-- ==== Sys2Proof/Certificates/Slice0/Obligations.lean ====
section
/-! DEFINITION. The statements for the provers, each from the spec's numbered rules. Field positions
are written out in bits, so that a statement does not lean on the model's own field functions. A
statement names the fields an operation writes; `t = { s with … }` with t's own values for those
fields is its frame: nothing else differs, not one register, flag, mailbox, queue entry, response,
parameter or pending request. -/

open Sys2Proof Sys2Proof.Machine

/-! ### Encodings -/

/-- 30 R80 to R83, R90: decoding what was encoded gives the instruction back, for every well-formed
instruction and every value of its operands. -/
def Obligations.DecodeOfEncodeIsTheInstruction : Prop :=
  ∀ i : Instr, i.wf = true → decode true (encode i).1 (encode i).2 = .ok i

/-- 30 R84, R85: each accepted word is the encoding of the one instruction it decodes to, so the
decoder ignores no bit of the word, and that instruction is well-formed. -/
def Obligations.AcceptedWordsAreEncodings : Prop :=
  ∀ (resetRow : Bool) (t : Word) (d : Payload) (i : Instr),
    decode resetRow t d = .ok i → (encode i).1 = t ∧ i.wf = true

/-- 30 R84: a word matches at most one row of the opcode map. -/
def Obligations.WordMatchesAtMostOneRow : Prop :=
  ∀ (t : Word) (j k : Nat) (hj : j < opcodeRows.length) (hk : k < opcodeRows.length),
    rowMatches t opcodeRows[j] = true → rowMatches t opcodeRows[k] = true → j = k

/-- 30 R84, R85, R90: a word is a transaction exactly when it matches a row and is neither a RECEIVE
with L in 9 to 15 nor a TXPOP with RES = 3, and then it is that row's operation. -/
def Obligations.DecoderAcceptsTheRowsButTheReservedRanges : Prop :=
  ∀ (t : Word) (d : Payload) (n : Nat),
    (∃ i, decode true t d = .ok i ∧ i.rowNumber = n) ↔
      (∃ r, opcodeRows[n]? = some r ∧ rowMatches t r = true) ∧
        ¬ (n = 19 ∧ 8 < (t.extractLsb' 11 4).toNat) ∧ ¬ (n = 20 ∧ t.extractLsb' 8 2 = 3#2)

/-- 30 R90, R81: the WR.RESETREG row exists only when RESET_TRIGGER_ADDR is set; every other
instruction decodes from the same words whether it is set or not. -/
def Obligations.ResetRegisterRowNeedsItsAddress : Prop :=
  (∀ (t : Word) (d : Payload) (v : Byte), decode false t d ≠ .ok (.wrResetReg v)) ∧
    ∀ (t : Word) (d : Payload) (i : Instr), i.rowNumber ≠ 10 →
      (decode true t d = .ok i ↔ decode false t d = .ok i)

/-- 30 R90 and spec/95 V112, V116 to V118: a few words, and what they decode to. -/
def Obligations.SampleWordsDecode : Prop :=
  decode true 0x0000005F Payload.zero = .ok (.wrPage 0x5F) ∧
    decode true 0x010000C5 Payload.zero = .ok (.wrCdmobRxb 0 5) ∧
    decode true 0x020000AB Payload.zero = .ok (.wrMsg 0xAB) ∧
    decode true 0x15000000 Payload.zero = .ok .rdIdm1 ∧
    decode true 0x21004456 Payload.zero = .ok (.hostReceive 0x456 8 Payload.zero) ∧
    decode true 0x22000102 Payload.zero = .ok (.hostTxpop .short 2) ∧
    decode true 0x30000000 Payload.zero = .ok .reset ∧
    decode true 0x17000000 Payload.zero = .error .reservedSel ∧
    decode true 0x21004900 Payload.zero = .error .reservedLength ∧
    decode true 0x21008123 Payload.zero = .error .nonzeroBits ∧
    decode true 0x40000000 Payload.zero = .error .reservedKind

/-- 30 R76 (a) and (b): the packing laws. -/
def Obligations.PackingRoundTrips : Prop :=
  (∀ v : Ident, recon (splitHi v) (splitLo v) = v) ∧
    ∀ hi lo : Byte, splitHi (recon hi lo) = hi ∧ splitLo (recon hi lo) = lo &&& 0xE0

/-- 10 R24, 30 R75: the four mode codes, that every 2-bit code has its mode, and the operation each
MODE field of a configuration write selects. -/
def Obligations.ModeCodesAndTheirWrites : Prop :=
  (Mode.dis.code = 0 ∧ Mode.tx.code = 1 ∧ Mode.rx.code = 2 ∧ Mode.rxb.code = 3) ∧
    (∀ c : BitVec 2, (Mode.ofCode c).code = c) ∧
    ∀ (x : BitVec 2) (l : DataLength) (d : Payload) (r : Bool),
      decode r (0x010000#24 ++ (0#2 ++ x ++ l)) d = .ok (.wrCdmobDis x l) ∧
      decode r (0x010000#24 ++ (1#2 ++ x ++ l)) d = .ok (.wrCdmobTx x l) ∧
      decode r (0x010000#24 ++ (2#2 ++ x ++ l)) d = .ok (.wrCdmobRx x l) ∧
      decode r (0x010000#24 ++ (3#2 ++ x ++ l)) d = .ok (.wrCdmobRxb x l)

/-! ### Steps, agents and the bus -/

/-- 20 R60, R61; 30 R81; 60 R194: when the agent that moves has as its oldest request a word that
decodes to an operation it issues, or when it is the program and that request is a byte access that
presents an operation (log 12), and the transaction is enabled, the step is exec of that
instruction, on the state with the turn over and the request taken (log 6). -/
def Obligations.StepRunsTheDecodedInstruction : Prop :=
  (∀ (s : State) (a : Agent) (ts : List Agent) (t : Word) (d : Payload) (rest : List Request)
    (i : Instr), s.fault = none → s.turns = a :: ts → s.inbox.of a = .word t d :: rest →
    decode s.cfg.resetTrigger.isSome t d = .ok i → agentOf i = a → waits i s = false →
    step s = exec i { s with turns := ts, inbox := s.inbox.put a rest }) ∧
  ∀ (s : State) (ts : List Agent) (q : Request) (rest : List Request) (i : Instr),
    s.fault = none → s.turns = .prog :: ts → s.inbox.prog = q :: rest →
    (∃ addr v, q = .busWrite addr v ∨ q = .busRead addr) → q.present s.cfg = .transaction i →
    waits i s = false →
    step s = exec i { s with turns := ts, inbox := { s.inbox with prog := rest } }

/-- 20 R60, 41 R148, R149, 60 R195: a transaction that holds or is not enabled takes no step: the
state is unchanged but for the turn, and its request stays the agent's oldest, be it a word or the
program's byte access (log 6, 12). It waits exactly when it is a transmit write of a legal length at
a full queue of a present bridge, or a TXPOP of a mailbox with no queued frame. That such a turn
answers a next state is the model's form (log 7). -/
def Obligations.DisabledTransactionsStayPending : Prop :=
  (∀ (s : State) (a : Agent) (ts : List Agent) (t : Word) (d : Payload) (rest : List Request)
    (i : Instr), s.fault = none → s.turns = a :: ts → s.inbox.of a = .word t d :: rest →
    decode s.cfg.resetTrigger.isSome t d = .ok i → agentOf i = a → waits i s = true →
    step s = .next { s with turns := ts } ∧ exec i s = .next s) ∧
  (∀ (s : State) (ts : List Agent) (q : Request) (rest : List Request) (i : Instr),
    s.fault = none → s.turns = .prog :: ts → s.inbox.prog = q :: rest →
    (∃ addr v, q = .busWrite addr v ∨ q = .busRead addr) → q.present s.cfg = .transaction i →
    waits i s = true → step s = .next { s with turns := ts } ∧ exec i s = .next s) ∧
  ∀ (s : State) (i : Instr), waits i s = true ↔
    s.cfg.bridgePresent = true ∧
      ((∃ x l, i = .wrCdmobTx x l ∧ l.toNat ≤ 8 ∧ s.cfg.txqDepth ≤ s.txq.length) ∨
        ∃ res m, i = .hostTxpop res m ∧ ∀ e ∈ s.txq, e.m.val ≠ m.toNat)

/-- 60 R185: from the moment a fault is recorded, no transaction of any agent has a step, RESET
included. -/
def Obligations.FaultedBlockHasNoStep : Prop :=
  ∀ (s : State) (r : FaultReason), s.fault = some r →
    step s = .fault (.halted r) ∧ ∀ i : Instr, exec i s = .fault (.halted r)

═══

_INSTRUCTIONS FOR THE TASK:_ Collect the lines of the data that carry the word "isSome".

_RESPONSE:_
    decode s.cfg.resetTrigger.isSome t d = .ok i → agentOf i = a → waits i s = false →
    decode s.cfg.resetTrigger.isSome t d = .ok i → agentOf i = a → waits i s = true →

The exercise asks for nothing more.